Trinidad and Tobago (UCTP Taino News) – A delegation of 10 Indigenous leaders traveled to Trinidad to attend the Organization of American States (OAS) 5th Summit of the Americas from April 17 to 19, 2009. The delegation’s intention was to further develop critical partnerships with States while presenting the views of millions of Indigenous Peoples from throughout the Americas. These views were encapsulated in a Declaration and Plan of Action developed at an Indigenous Leaders Summit, which took place in Panama City preceding the OAS Summit. While Trinidad’s Prime Minister Patrick Manning publicly declared his desire for the Summit to achieve prosperity for the peoples of the Americas with commitment and mutual respect, the Indigenous leaders experienced discriminatory exclusion.
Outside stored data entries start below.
-- ==== Sys2Proof/Syntax.lean ====
section
/-! DEFINITION. The command words as syntax: one constructor for each row of spec/opcode_table.json. -/

namespace Sys2Proof

/-- A command (R88). The opcode selects the constructor, and every other bit of the word is a field of it:
`rsv` fields are the bits the format marks "reserved, must be zero" (R83 to R85). They are kept because
each command's own rule says what it does when one of them is set (cause 2): log entry 10. -/
inductive Instr where
  /-- `op = 0x0`, format Z, R114. -/
  | nop (rsv : BitVec 28)
  /-- `op = 0x1`, format Z, R111. -/
  | init (rsv : BitVec 28)
  /-- `op = 0x2`, format M, R112: bit 27 reserved, `msel` bits 26..24, bits 23..20 reserved, `ms` bits 19..0. -/
  | seed (rsvHi : BitVec 1) (msel : BitVec 3) (rsvLo : BitVec 4) (ms : BitVec 20)
  /-- `op = 0x3`, format S, R121. -/
  | setPower (rsv : BitVec 20) (imm : BitVec 8)
  /-- `op = 0x4`, format S, R122. -/
  | setMode (rsv : BitVec 20) (imm : BitVec 8)
  /-- `op = 0x5`, format S, R124. -/
  | setFan (rsv : BitVec 20) (imm : BitVec 8)
  /-- `op = 0x6`, format S, R125. -/
  | setLouver (rsv : BitVec 20) (imm : BitVec 8)
  /-- `op = 0x7`, format S, R126. -/
  | setTemp (rsv : BitVec 20) (imm : BitVec 8)
  /-- `op = 0x8`, format S, R127. -/
  | setTurbo (rsv : BitVec 20) (imm : BitVec 8)
  /-- `op = 0x9`, format S, R128. -/
  | setDisplay (rsv : BitVec 20) (imm : BitVec 8)
  /-- `op = 0xA`, format S, R130. -/
  | setHealth (rsv : BitVec 20) (imm : BitVec 8)
  /-- `op = 0xB`, format S, R131. -/
  | setXfan (rsv : BitVec 20) (imm : BitVec 8)
  /-- `op = 0xC`, format S, R132. -/
  | setDispmode (rsv : BitVec 20) (imm : BitVec 8)
  /-- `op = 0xD`, format Z, R188. -/
  | emit (rsv : BitVec 28)
  /-- `op = 0xE`, reserved opcode, R89, R210; `rest` is every other bit. -/
  | reservedE (rest : BitVec 28)
  /-- `op = 0xF`, reserved opcode, R89, R210; `rest` is every other bit. -/
  | reservedF (rest : BitVec 28)
  deriving DecidableEq, Repr

end Sys2Proof
end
Even at the parallel “Civil Society Summit” and other events leading into the 5th Summit, it was not possible for Indigenous Peoples to effectively participate because the government of Trinidad and Tobago would not accommodate the Indigenous Peoples Summit on site. The result of this exclusion was that the Indigenous leaders, representing millions of Indigenous Peoples from across the Americas, were not even considered “delegates” unlike members of civil society, youth, business and private sector delegates. Incredibly, a last minute decision by Trinidad's National Secretariat to increase the number of delegates from civil society from 10 to 40 individuals in the Forum with Ministers was not extended to Indigenous Peoples.

While much of the world was focused on the communications between U.S. President Barack Obama and Venezuelan President Hugo Chavez, the Indigenous Leaders noted that the final 5th States Summit Declaration of Commitment failed to address Indigenous Peoples, despite the theme “Securing our Citizens’ Future by Promoting Human Prosperity, Energy Security and Environmental Sustainability.”

In the development of the Declaration of Commitment by State Governments, there were initially three brief references to Indigenous Peoples in the area of health, education and the draft American Declaration on the Rights of Indigenous Peoples. In the final Declaration of Commitment, only two paragraphs refer to Indigenous Peoples, one which supports “voluntary” corporate social responsibility best practices, involving dialogues between the corporate sector, governments and Indigenous “groups”, and one that commits to the adoption of the American Declaration on the Rights of Indigenous Peoples.

Commenting on the process and the State Summit Declaration, Assembly of First Nations Grand Chief Edward John voiced his disappointment: “We saw the 5th Summit as an opportunity to work in partnership with States of the Americas for the betterment of our people and securing a future where Indigenous Peoples are treated with respect and equality. But if our experience at the 5th Summit is any indication of the States’ intentions, we have a long way to go. Indeed, the 5th Summit represents a step backwards for recognition of Indigenous Peoples. At the 4th State Summit in Mar del Plata, Argentina in 2005, Indigenous Leaders were given the respect we deserve and had an opportunity to speak directly to Heads of States.”

Another member of the Indigenous delegation, H├ęctor Huertas, a Kuna leader from Panama stated "We have a clear vision of the path to follow and we will continue meeting with the OAS and its Member States in order to ensure that they comply with their international obligations in relation to Indigenous rights and their implementation in these American States. We will be vigilant that the 6th Summit be a space to measure the true fulfillment of the States’ commitment against violence and discrimination towards Indigenous peoples.”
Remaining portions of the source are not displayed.